[Stored data entries]
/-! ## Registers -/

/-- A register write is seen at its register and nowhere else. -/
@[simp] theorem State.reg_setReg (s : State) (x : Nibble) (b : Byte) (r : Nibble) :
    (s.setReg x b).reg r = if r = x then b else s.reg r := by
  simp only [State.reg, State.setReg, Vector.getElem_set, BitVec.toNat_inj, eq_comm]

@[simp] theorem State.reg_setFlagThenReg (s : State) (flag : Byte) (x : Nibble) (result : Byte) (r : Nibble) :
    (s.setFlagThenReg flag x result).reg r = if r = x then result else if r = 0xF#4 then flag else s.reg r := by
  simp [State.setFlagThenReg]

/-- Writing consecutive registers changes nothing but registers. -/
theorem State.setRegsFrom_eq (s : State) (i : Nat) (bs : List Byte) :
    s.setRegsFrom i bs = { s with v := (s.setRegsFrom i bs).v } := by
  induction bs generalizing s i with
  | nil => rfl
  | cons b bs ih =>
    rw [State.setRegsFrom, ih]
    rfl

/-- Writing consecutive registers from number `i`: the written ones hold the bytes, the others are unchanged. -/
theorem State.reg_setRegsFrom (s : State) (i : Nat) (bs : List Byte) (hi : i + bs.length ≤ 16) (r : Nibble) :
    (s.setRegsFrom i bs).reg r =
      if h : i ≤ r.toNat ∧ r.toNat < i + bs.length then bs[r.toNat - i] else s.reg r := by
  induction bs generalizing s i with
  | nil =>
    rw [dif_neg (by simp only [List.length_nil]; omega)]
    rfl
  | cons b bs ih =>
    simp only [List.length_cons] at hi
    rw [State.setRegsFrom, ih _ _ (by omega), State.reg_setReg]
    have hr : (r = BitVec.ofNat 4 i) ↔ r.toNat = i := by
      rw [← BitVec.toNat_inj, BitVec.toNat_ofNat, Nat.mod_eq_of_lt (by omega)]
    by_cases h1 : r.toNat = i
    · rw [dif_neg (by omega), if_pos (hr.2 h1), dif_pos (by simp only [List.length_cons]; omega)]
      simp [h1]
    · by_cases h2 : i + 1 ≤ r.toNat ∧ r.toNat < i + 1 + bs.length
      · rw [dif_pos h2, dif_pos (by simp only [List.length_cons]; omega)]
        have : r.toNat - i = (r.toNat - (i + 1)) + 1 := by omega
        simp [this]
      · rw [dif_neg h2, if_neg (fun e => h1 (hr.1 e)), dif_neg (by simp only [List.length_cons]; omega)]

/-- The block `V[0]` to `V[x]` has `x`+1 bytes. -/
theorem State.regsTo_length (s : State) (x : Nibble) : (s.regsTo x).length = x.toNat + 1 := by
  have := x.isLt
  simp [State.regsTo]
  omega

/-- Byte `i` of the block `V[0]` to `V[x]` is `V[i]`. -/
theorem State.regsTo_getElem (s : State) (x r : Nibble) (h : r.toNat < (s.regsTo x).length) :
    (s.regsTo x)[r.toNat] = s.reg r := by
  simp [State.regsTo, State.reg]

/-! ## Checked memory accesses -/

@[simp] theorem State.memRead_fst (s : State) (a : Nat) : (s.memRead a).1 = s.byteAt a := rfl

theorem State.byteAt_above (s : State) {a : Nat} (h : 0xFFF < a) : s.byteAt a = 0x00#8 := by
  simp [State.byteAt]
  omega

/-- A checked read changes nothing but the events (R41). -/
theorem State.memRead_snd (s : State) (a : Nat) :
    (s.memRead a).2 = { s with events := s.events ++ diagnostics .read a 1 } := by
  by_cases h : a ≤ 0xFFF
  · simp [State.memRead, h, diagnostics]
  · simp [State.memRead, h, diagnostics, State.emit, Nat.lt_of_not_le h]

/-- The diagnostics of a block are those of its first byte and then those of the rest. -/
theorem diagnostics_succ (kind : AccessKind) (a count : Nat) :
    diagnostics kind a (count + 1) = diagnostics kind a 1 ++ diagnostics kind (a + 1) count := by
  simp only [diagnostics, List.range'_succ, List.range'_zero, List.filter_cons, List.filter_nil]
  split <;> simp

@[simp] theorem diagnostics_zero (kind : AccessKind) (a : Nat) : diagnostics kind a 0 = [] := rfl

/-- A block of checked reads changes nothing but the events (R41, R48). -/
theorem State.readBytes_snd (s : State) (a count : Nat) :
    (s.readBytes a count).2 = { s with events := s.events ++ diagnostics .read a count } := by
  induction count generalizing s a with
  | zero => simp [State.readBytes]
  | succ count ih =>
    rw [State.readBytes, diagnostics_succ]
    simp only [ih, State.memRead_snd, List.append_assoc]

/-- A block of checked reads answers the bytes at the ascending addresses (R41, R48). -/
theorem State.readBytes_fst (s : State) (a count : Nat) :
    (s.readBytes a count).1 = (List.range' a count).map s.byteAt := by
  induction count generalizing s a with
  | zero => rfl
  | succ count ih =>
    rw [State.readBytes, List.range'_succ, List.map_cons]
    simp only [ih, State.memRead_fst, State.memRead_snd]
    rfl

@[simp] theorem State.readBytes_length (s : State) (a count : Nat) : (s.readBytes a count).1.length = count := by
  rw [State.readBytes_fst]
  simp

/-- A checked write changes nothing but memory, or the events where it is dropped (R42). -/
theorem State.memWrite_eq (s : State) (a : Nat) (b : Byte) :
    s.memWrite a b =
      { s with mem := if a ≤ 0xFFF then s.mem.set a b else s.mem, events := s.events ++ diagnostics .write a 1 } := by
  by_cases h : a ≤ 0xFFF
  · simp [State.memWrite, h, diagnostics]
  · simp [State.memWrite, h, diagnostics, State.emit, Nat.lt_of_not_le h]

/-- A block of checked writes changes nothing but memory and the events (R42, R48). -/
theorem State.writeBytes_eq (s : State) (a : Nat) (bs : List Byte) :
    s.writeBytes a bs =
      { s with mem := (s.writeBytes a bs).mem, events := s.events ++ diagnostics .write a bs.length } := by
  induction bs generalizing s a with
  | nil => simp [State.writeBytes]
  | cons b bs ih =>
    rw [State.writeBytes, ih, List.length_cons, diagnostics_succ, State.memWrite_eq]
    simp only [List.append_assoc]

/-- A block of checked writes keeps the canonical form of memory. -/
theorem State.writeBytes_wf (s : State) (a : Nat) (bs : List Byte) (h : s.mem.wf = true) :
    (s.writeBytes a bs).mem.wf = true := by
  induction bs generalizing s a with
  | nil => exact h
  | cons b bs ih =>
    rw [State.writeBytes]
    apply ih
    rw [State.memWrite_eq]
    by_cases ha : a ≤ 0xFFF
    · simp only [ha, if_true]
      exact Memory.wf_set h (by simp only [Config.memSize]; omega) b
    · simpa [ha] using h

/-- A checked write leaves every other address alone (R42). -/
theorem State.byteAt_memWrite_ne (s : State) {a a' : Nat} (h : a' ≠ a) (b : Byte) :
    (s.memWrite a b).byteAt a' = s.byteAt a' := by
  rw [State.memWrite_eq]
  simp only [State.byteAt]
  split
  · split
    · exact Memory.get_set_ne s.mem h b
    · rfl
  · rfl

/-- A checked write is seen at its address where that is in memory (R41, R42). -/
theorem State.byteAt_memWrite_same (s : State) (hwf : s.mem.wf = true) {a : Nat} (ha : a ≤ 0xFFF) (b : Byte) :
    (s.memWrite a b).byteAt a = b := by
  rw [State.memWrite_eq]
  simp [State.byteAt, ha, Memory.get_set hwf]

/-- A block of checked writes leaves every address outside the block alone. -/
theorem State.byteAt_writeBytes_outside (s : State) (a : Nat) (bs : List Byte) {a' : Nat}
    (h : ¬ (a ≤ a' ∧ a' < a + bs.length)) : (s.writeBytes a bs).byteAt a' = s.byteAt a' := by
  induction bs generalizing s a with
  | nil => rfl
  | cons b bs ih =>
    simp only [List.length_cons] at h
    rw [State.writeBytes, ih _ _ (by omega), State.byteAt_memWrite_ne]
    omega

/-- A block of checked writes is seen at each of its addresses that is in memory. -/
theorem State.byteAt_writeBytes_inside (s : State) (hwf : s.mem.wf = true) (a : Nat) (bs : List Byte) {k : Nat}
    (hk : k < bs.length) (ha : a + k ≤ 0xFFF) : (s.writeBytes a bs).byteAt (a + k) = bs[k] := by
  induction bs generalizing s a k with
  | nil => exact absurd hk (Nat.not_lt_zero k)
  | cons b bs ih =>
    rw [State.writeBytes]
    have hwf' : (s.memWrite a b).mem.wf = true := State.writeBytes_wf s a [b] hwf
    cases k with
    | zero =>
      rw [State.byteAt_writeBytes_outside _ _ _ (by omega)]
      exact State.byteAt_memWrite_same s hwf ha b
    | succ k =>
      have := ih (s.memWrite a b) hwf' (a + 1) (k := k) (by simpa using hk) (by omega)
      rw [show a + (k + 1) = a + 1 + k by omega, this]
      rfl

**Try it**
Your answer should consist of all lines above that include the string "consecutive".

**Final answer**
/-- Writing consecutive registers changes nothing but registers. -/
/-- Writing consecutive registers from number `i`: the written ones hold the bytes, the others are unchanged. -/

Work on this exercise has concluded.